- Film poster
- Directed by: K. S. Kishaan
- Written by: K. S. Kishaan
- Produced by: Logesvaran N
- Starring: Sonia Agarwal; K. Bhagyaraj; Madhan Kumar Dhakshinamoorthy;
- Cinematography: Sangeeth Manigopal
- Edited by: G. J. Thiruselvam
- Music by: Vignesh Raja
- Production company: Biovan Creationism
- Distributed by: Uthraa Productions
- Release date: 19 June 2026;
- Country: India
- Language: Tamil

= Dark Giant =

2026 Indian Tamil-language horror thriller film

Dark Giant is a 2026 Indian Tamil-language horror thriller film written and directed by K. S. Kishaan.
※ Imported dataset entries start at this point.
-- ==== Sys2Proof/Laws/KeepsSfe.lean ====
section
/-! SUPPORT. What Machine/Sfe.lean keeps. -/

namespace Sys2Proof.Machine

set_option linter.unusedTactic false
set_option linter.unreachableTactic false

theorem State.activate_keeps {s0 : State} {s : State} {n : Nat}  (h : Keeps s0 s) : Keeps s0 (State.activate s n) := by
  unfold State.activate
  repeat' first
    | with_reducible first
      | assumption | apply State.setWord_keeps | apply foldl_keeps | apply foldl_keeps_fst | intro _
    | dsimp -zeta only
    | dsimp only

theorem State.lseCycle_keeps {s0 : State} {s : State} {n : Nat}  (h : Keeps s0 s) : Keeps s0 (State.lseCycle s n) := by
  unfold State.lseCycle
  repeat' first
    | with_reducible first
      | assumption | fail_if_no_progress apply Keeps.mk_
    | (extract_lets +onlyGivenNames x; apply Keeps.cut (t := x) <;> [subst x; (intro _; clear_value x)])
    | (extract_lets +onlyGivenNames x; subst x)
    | dsimp -zeta only
    | dsimp only

theorem State.lseRun_keeps {s0 : State} {s : State} {n : Nat} {f : LseCtx → LseCtx}  (h : Keeps s0 s) : Keeps s0 (State.lseRun s n f) := by
  unfold State.lseRun
  repeat' first
    | with_reducible first
      | assumption | apply State.lseCycle_keeps | apply State.setStream_keeps
    | (extract_lets +onlyGivenNames x; apply Keeps.cut (t := x) <;> [subst x; (intro _; clear_value x)])
    | (extract_lets +onlyGivenNames x; subst x)
    | dsimp -zeta only
    | dsimp only

theorem execBandStart_keeps {s0 : State} {stream : Fin 64} {s : State}  (h : Keeps s0 s) : OutKeeps s0 (execBandStart stream s) := by
  unfold execBandStart
  repeat' first
    | with_reducible first
      | assumption | apply State.beginStall_keeps | apply State.setBit_keeps | apply State.activate_keeps
      | apply State.setSlot_keeps | apply State.setStream_keeps | apply State.dmaWrite_keeps | apply OutKeeps.next
      | refine Keeps.of_fst (by assumption) ?_ | refine OutKeeps.ite (fun _ => ?_) (fun _ => ?_)
      | refine Keeps.ite (fun _ => ?_) (fun _ => ?_)
    | (extract_lets +onlyGivenNames x; apply Keeps.cut (t := x) <;> [subst x; (intro _; clear_value x)])
    | (extract_lets +onlyGivenNames x; subst x)
    | dsimp -zeta only
    | split
    | dsimp only

theorem execLseUnitStart_keeps {s0 : State} {stream : Fin 64} {s : State}  (h : Keeps s0 s) : OutKeeps s0 (execLseUnitStart stream s) := by
  unfold execLseUnitStart
  repeat' first
    | with_reducible first
      | assumption | apply State.setStream_keeps | apply OutKeeps.next | refine Keeps.of_fst (by assumption) ?_
      | refine OutKeeps.ite (fun _ => ?_) (fun _ => ?_) | refine Keeps.ite (fun _ => ?_) (fun _ => ?_)
    | (extract_lets +onlyGivenNames x; apply Keeps.cut (t := x) <;> [subst x; (intro _; clear_value x)])
    | (extract_lets +onlyGivenNames x; subst x)
    | dsimp -zeta only
    | split
    | dsimp only

theorem execLseEnd_keeps {s0 : State} {stream : Fin 64} {s : State}  (h : Keeps s0 s) : OutKeeps s0 (execLseEnd stream s) := by
  unfold execLseEnd
  repeat' first
    | with_reducible first
      | assumption | apply State.lseCycle_keeps | apply State.setStream_keeps | apply OutKeeps.next
      | refine Keeps.of_fst (by assumption) ?_ | refine OutKeeps.ite (fun _ => ?_) (fun _ => ?_)
      | refine Keeps.ite (fun _ => ?_) (fun _ => ?_)
    | (extract_lets +onlyGivenNames x; apply Keeps.cut (t := x) <;> [subst x; (intro _; clear_value x)])
    | (extract_lets +onlyGivenNames x; subst x)
    | dsimp -zeta only
    | split
    | dsimp only

theorem execLseLoop_keeps {s0 : State} {stream : Fin 64} {s : State}  (h : Keeps s0 s) : OutKeeps s0 (execLseLoop stream s) := by
  unfold execLseLoop
  repeat' first
    | with_reducible first
      | assumption | apply State.lseCycle_keeps | apply State.setStream_keeps | apply OutKeeps.next
      | refine Keeps.of_fst (by assumption) ?_
    | (extract_lets +onlyGivenNames x; apply Keeps.cut (t := x) <;> [subst x; (intro _; clear_value x)])
    | (extract_lets +onlyGivenNames x; subst x)
    | dsimp -zeta only
    | split
    | dsimp only

theorem execLseGet_keeps {s0 : State} {stream : Fin 64} {s : State}  (h : Keeps s0 s) : OutKeeps s0 (execLseGet stream s) := by
  unfold execLseGet
  repeat' first
    | with_reducible first
      | assumption | apply State.lseRun_keeps | apply OutKeeps.next | refine Keeps.of_fst (by assumption) ?_
    | dsimp -zeta only
    | split
    | dsimp only

theorem execLseSkip_keeps {s0 : State} {stream : Fin 64} {s : State}  (h : Keeps s0 s) : OutKeeps s0 (execLseSkip stream s) := by
  unfold execLseSkip
  repeat' first
    | with_reducible first
      | assumption | apply State.lseRun_keeps | apply OutKeeps.next | refine Keeps.of_fst (by assumption) ?_
    | dsimp -zeta only
    | split
    | dsimp only

theorem execLseAlu_keeps {s0 : State} {stream : Fin 64} {s : State}  (h : Keeps s0 s) : OutKeeps s0 (execLseAlu stream s) := by
  unfold execLseAlu
  repeat' first
    | with_reducible first
      | assumption | apply State.lseRun_keeps | apply OutKeeps.next | refine Keeps.of_fst (by assumption) ?_
    | dsimp -zeta only
    | split
    | dsimp only

theorem execLseCvt_keeps {s0 : State} {stream : Fin 64} {s : State}  (h : Keeps s0 s) : OutKeeps s0 (execLseCvt stream s) := by
  unfold execLseCvt
  repeat' first
    | with_reducible first
      | assumption | apply State.lseRun_keeps | apply OutKeeps.next | refine Keeps.of_fst (by assumption) ?_
    | dsimp -zeta only
    | split
    | dsimp only

theorem execLsePut_keeps {s0 : State} {stream : Fin 64} {s : State}  (h : Keeps s0 s) : OutKeeps s0 (execLsePut stream s) := by
  unfold execLsePut
  repeat' first
    | with_reducible first
      | assumption | apply State.lseRun_keeps | apply State.setStream_keeps | apply State.fault_keeps
      | apply State.orWord_keeps | apply State.setBit_keeps | apply State.beginStall_keeps | apply State.endStall_keeps
      | apply State.dmaWrite_keeps | apply OutKeeps.next | apply foldl_keeps | apply foldl_keeps_fst | intro _
      | refine Keeps.of_fst (by assumption) ?_ | refine OutKeeps.ite (fun _ => ?_) (fun _ => ?_)
      | refine Keeps.ite (fun _ => ?_) (fun _ => ?_)
    | (extract_lets +onlyGivenNames x; apply Keeps.cut (t := x) <;> [subst x; (intro _; clear_value x)])
    | (extract_lets +onlyGivenNames x; subst x)
    | dsimp -zeta only
    | split
    | dsimp only

theorem execLseAdda_keeps {s0 : State} {stream : Fin 64} {s : State}  (h : Keeps s0 s) : OutKeeps s0 (execLseAdda stream s) := by
  unfold execLseAdda
  repeat' first
    | with_reducible first
      | assumption | apply State.lseRun_keeps | apply OutKeeps.next | refine Keeps.of_fst (by assumption) ?_
    | dsimp -zeta only
    | split
    | dsimp only

theorem execBandComplete_keeps {s0 : State} {stream : Fin 64} {s : State}  (h : Keeps s0 s) : OutKeeps s0 (execBandComplete stream s) := by
  unfold execBandComplete
  repeat' first
    | with_reducible first
      | assumption | apply State.endStall_keeps | apply State.bandRecord_keeps | apply State.setBit_keeps
      | apply State.setSlot_keeps | apply State.setStream_keeps | apply State.bump_keeps | apply State.phxEvent_keeps
      | apply State.releaseEvent_keeps | apply OutKeeps.next | refine Keeps.of_fst (by assumption) ?_
      | refine OutKeeps.ite (fun _ => ?_) (fun _ => ?_) | refine Keeps.ite (fun _ => ?_) (fun _ => ?_)
    | (extract_lets +onlyGivenNames x; apply Keeps.cut (t := x) <;> [subst x; (intro _; clear_value x)])
    | (extract_lets +onlyGivenNames x; subst x)
    | dsimp -zeta only
    | split
    | dsimp only

theorem execStreamStallTimeout_keeps {s0 : State} {stream : Fin 64} {s : State}  (h : Keeps s0 s) : OutKeeps s0 (execStreamStallTimeout stream s) := by
  unfold execStreamStallTimeout
  repeat' first
    | with_reducible first
      | assumption | apply State.dropBand_keeps | apply State.timeTo_keeps | apply OutKeeps.next
      | refine Keeps.of_fst (by assumption) ?_
    | (extract_lets +onlyGivenNames x; apply Keeps.cut (t := x) <;> [subst x; (intro _; clear_value x)])
    | (extract_lets +onlyGivenNames x; subst x)
    | dsimp -zeta only
    | split
    | dsimp only

theorem State.slotRelease_keeps {s0 : State} {s : State} {m : Master} {inst : Option (Fin 64)} {n : Nat} {v : Nat}  (h : Keeps s0 s) : Keeps s0 (State.slotRelease s m inst n v) := by
  unfold State.slotRelease
  repeat' first
    | with_reducible first
      | assumption | apply State.ignoreWr_keeps | apply State.orWord_keeps | apply State.setBit_keeps
      | apply State.setSlot_keeps | apply State.respOk_keeps | apply foldl_keeps | apply foldl_keeps_fst | intro _
      | refine Keeps.ite (fun _ => ?_) (fun _ => ?_)
    | (extract_lets +onlyGivenNames x; apply Keeps.cut (t := x) <;> [subst x; (intro _; clear_value x)])
    | (extract_lets +onlyGivenNames x; subst x)
    | dsimp -zeta only
    | split
    | dsimp only

theorem execSlotRelease_keeps {s0 : State} {m : Master} {inst : Option (Fin 64)} {stream : Fin 64} {v : BitVec 32} {s : State}  (h : Keeps s0 s) : OutKeeps s0 (execSlotRelease m inst stream v s) := by
  unfold execSlotRelease
  repeat' first
    | with_reducible first
      | assumption | apply State.slotRelease_keeps | apply OutKeeps.next
    | dsimp -zeta only
    | dsimp only

theorem State.sfeCommit_keeps {s0 : State} {s : State} {n : Nat}  (h : Keeps s0 s) : Keeps s0 (State.sfeCommit s n) := by
  unfold State.sfeCommit
  repeat' first
    | with_reducible first
      | assumption | apply State.setBit_keeps | apply State.orWord_keeps | refine Keeps.ite (fun _ => ?_) (fun _ => ?_)
    | dsimp -zeta only
    | split
    | dsimp only

theorem State.sfeCancel_keeps {s0 : State} {s : State} {n : Nat}  (h : Keeps s0 s) : Keeps s0 (State.sfeCancel s n) := by
  unfold State.sfeCancel
  repeat' first
    | with_reducible first
      | assumption | apply State.setBit_keeps
    | dsimp -zeta only
    | dsimp only

theorem State.sfeRestart_keeps {s0 : State} {s : State} {n : Nat}  (h : Keeps s0 s) : Keeps s0 (State.sfeRestart s n) := by
  unfold State.sfeRestart
  repeat' first
    | with_reducible first
      | assumption | apply State.dropAll_keeps | apply State.setFld_keeps | apply State.setStream_keeps
    | (extract_lets +onlyGivenNames x; apply Keeps.cut (t := x) <;> [subst x; (intro _; clear_value x)])
    | (extract_lets +onlyGivenNames x; subst x)
    | dsimp -zeta only
    | dsimp only

theorem State.sfeCtrl_keeps {s0 : State} {s : State} {m : Master} {inst : Option (Fin 64)} {n : Nat} {v : Nat}  (h : Keeps s0 s) : Keeps s0 (State.sfeCtrl s m inst n v) := by
  unfold State.sfeCtrl
  repeat' first
    | with_reducible first
      | assumption | apply State.sfeCancel_keeps | apply State.sfeCommit_keeps | apply State.sfeRestart_keeps
      | apply State.ignoreWr_keeps | apply State.respOk_keeps | refine Keeps.ite (fun _ => ?_) (fun _ => ?_)
    | (extract_lets +onlyGivenNames x; apply Keeps.cut (t := x) <;> [subst x; (intro _; clear_value x)])
    | (extract_lets +onlyGivenNames x; subst x)
    | dsimp -zeta only
    | split
    | dsimp only

theorem execCommit_keeps {s0 : State} {m : Master} {inst : Option (Fin 64)} {stream : Fin 64} {s : State}  (h : Keeps s0 s) : OutKeeps s0 (execCommit m inst stream s) := by
  unfold execCommit
  repeat' first
    | with_reducible first
      | assumption | apply State.sfeCtrl_keeps | apply OutKeeps.next
    | dsimp -zeta only
    | dsimp only

theorem execCancel_keeps {s0 : State} {m : Master} {inst : Option (Fin 64)} {stream : Fin 64} {s : State}  (h : Keeps s0 s) : OutKeeps s0 (execCancel m inst stream s) := by
  unfold execCancel
  repeat' first
    | with_reducible first
      | assumption | apply State.sfeCtrl_keeps | apply OutKeeps.next
    | dsimp -zeta only
    | dsimp only

theorem execRestart_keeps {s0 : State} {m : Master} {inst : Option (Fin 64)} {stream : Fin 64} {s : State}  (h : Keeps s0 s) : OutKeeps s0 (execRestart m inst stream s) := by
  unfold execRestart
  repeat' first
    | with_reducible first
      | assumption | apply State.sfeCtrl_keeps | apply OutKeeps.next
    | dsimp -zeta only
    | dsimp only

theorem State.shadowWrite_keeps {s0 : State} {s : State} {m : Master} {inst : Option (Fin 64)} {n : Nat} {w : Nat} {v : Nat}  (h : Keeps s0 s) : Keeps s0 (State.shadowWrite s m inst n w v) := by
  unfold State.shadowWrite
  repeat' first
    | with_reducible first
      | assumption | apply State.refuse_keeps | apply State.respOk_keeps | apply State.accessFault_keeps
      | apply State.setBit_keeps | apply State.setWord_keeps | refine Keeps.ite (fun _ => ?_) (fun _ => ?_)
    | (extract_lets +onlyGivenNames x; apply Keeps.cut (t := x) <;> [subst x; (intro _; clear_value x)])
    | (extract_lets +onlyGivenNames x; subst x)
    | dsimp -zeta only
    | split
    | dsimp only

theorem execShadowSlotWrite_keeps {s0 : State} {m : Master} {inst : Option (Fin 64)} {stream : Fin 64} {word : Fin 64} {v : BitVec 32} {s : State}  (h : Keeps s0 s) : OutKeeps s0 (execShadowSlotWrite m inst stream word v s) := by
  unfold execShadowSlotWrite
  repeat' first
    | with_reducible first
      | assumption | apply State.shadowWrite_keeps | apply OutKeeps.next
    | dsimp -zeta only
    | dsimp only

theorem execLseOccupancyWindow_keeps {s0 : State} {s : State}  (h : Keeps s0 s) : OutKeeps s0 (execLseOccupancyWindow s) := by
  unfold execLseOccupancyWindow
  repeat' first
    | with_reducible first
      | assumption | apply State.timeTo_keeps | apply State.setFld_keeps | apply OutKeeps.next | apply foldl_keeps
      | apply foldl_keeps_fst | intro _ | fail_if_no_progress apply Keeps.mk_
    | (extract_lets +onlyGivenNames x; apply Keeps.cut (t := x) <;> [subst x; (intro _; clear_value x)])
    | (extract_lets +onlyGivenNames x; subst x)
    | dsimp -zeta only
    | dsimp only

end Sys2Proof.Machine
end

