-- ==== Sys2Proof/Laws/KeepsWpe.lean ====
section
/-! SUPPORT. What Machine/Wpe.lean keeps. -/

namespace Sys2Proof.Machine

set_option linter.unusedTactic false
set_option linter.unreachableTactic false

theorem State.wpeSync_keeps {s0 : State} {s : State}  (h : Keeps s0 s) : Keeps s0 (State.wpeSync s) := by
  unfold State.wpeSync
  repeat' first
    | with_reducible first
      | assumption | apply State.setBit_keeps | apply State.setFld_keeps | refine Keeps.of_fst (by assumption) ?_
    | (extract_lets +onlyGivenNames x; apply Keeps.cut (t := x) <;> [subst x; (intro _; clear_value x)])
    | (extract_lets +onlyGivenNames x; subst x)
    | dsimp -zeta only
    | split
    | dsimp only

theorem execEpochAcqRead_keeps {s0 : State} {m : Master} {inst : Option (Fin 64)} {s : State}  (h : Keeps s0 s) : OutKeeps s0 (execEpochAcqRead m inst s) := by
  unfold execEpochAcqRead
  repeat' first
    | with_reducible first
      | assumption | apply State.refuse_keeps | apply State.respOk_keeps | apply State.setWord_keeps
      | apply State.setBuf_keeps | apply State.orWord_keeps | apply State.bumpSat_keeps | apply OutKeeps.next
      | refine Keeps.of_fst (by assumption) ?_ | refine OutKeeps.ite (fun _ => ?_) (fun _ => ?_)
      | refine Keeps.ite (fun _ => ?_) (fun _ => ?_)
    | (extract_lets +onlyGivenNames x; apply Keeps.cut (t := x) <;> [subst x; (intro _; clear_value x)])
    | (extract_lets +onlyGivenNames x; subst x)
    | dsimp -zeta only
    | split
    | dsimp only

theorem State.addChanges_keeps {s0 : State} {s : State} {c : BitVec 4096}  (h : Keeps s0 s) : Keeps s0 (State.addChanges s c) := by
  unfold State.addChanges
  repeat' first
    | with_reducible first
      | assumption | fail_if_no_progress apply Keeps.mk_
    | (extract_lets +onlyGivenNames x; apply Keeps.cut (t := x) <;> [subst x; (intro _; clear_value x)])
    | (extract_lets +onlyGivenNames x; subst x)
    | dsimp -zeta only
    | dsimp only

theorem State.judgePlan_keeps {s0 : State} {s : State}  (h : Keeps s0 s) : Keeps s0 (State.judgePlan s) := by
  unfold State.judgePlan
  repeat' first
    | with_reducible first
      | assumption | fail_if_no_progress apply Keeps.mk_ | refine Keeps.of_fst (by assumption) ?_
      | refine Keeps.ite (fun _ => ?_) (fun _ => ?_)
    | (extract_lets +onlyGivenNames x; apply Keeps.cut (t := x) <;> [subst x; (intro _; clear_value x)])
    | (extract_lets +onlyGivenNames x; subst x)
    | dsimp -zeta only
    | split
    | dsimp only

theorem State.judgeEngaged_keeps {s0 : State} {s : State} {c : BitVec 4096}  (h : Keeps s0 s) : Keeps s0 (State.judgeEngaged s c) := by
  unfold State.judgeEngaged
  repeat' first
    | with_reducible first
      | assumption | apply State.hardHeel_keeps | apply State.wpeExtra_keeps | fail_if_no_progress apply Keeps.mk_
      | refine Keeps.of_fst (by assumption) ?_ | refine Keeps.of_snd (by assumption) ?_
      | refine Keeps.ite (fun _ => ?_) (fun _ => ?_)
    | (extract_lets +onlyGivenNames x; apply Keeps.cut (t := x) <;> [subst x; (intro _; clear_value x)])
    | (extract_lets +onlyGivenNames x; subst x)
    | dsimp -zeta only
    | split
    | dsimp only

theorem State.publish_keeps {s0 : State} {s : State} {b : Nat}  (h : Keeps s0 s) : Keeps s0 (State.publish s b) := by
  unfold State.publish
  repeat' first
    | with_reducible first
      | assumption | apply State.store_keeps | apply State.addChanges_keeps | apply State.setWord_keeps
      | apply State.settle_keeps | apply State.setFld_keeps | apply State.setBuf_keeps | apply State.wpeSync_keeps
      | apply State.judgeEngaged_keeps | apply State.judgePlan_keeps | fail_if_no_progress apply Keeps.mk_
      | refine Keeps.ite (fun _ => ?_) (fun _ => ?_)
    | (extract_lets +onlyGivenNames x; apply Keeps.cut (t := x) <;> [subst x; (intro _; clear_value x)])
    | (extract_lets +onlyGivenNames x; subst x)
    | dsimp -zeta only
    | split
    | dsimp only
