-- ==== Sys2Proof/Laws/KeepsEthBase.lean ====
section
/-! SUPPORT. What Machine/EthBase.lean keeps. -/

namespace Sys2Proof.Machine

set_option linter.unusedTactic false
set_option linter.unreachableTactic false

theorem State.chanRx_keeps {s0 : State} {s : State} {c : Nat} {can : Bool} {data : List Byte} {poison : Bool} {port : Nat} {vid : Nat} {stamp : List Byte}  (h : Keeps s0 s) : Keeps s0 (State.chanRx s c can data poison port vid stamp) := by
  unfold State.chanRx
  repeat' first
    | with_reducible first
      | assumption | apply State.bump_keeps | apply State.rdV_keeps | apply State.setQueue_keeps | apply State.post_keeps
      | apply State.wrLong_keeps | fail_if_no_progress apply Keeps.mk_ | refine Keeps.of_fst (by assumption) ?_
      | refine Keeps.ite (fun _ => ?_) (fun _ => ?_)
    | (extract_lets +onlyGivenNames x; apply Keeps.cut (t := x) <;> [subst x; (intro _; clear_value x)])
    | (extract_lets +onlyGivenNames x; subst x)
    | dsimp -zeta only
    | split
    | dsimp only

theorem State.chanTxDone_keeps {s0 : State} {s : State} {c : Nat} {status : Nat} {stamp : List Byte}  (h : Keeps s0 s) : Keeps s0 (State.chanTxDone s c status stamp) := by
  unfold State.chanTxDone
  repeat' first
    | with_reducible first
      | assumption | apply State.rdV_keeps | apply State.wrV_keeps | apply State.setQueue_keeps
      | refine Keeps.of_fst (by assumption) ?_ | refine Keeps.ite (fun _ => ?_) (fun _ => ?_)
    | (extract_lets +onlyGivenNames x; apply Keeps.cut (t := x) <;> [subst x; (intro _; clear_value x)])
    | (extract_lets +onlyGivenNames x; subst x)
    | dsimp -zeta only
    | split
    | dsimp only

end Sys2Proof.Machine
end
The film is produced by Logesvaran N under the banner of Biovan Creationism and distributed by Uthraa Productions. It stars Sonia Agarwal, K. Bhagyaraj and Madhan Kumar Dhakshinamoorthy in pivotal roles. The film was released on 19 June 2026.

== Cast ==
- Sonia Agarwal
- K. Bhagyaraj
- Madhan Kumar Dhakshinamoorthy
- Jovita Livingston
- Livingston
- Amudha Vanan
- Rafiq Batcha
- Adharsh Mathikanth

== Production ==
The film was produced by Logesvaran N under the production banner Biovan Creationism. Principal photography was filmed in Tamil Nadu. The cinematography was handled by Sangeeth Manigopal, while editing was carried out by G. J. Thiruselvam. The film's music was composed by Vignesh Raja.

== Reception ==
Dina Thanthi gave the film a positive review, appreciating the intermission and climax scenes. Maalai Malar wrote that although the storytelling was confusing at times, the horror scenes and technical quality somewhat mad up for those shortcomings. Dinamalar wrote that Sangeeth Manigopal's cinematography and Vignesh Raja's music gave some strength to the story but criticised the slow-paced screenplay, the lack of a true horror/thriller experience, and the fact that Bhagyaraj and Livingston were underutilised.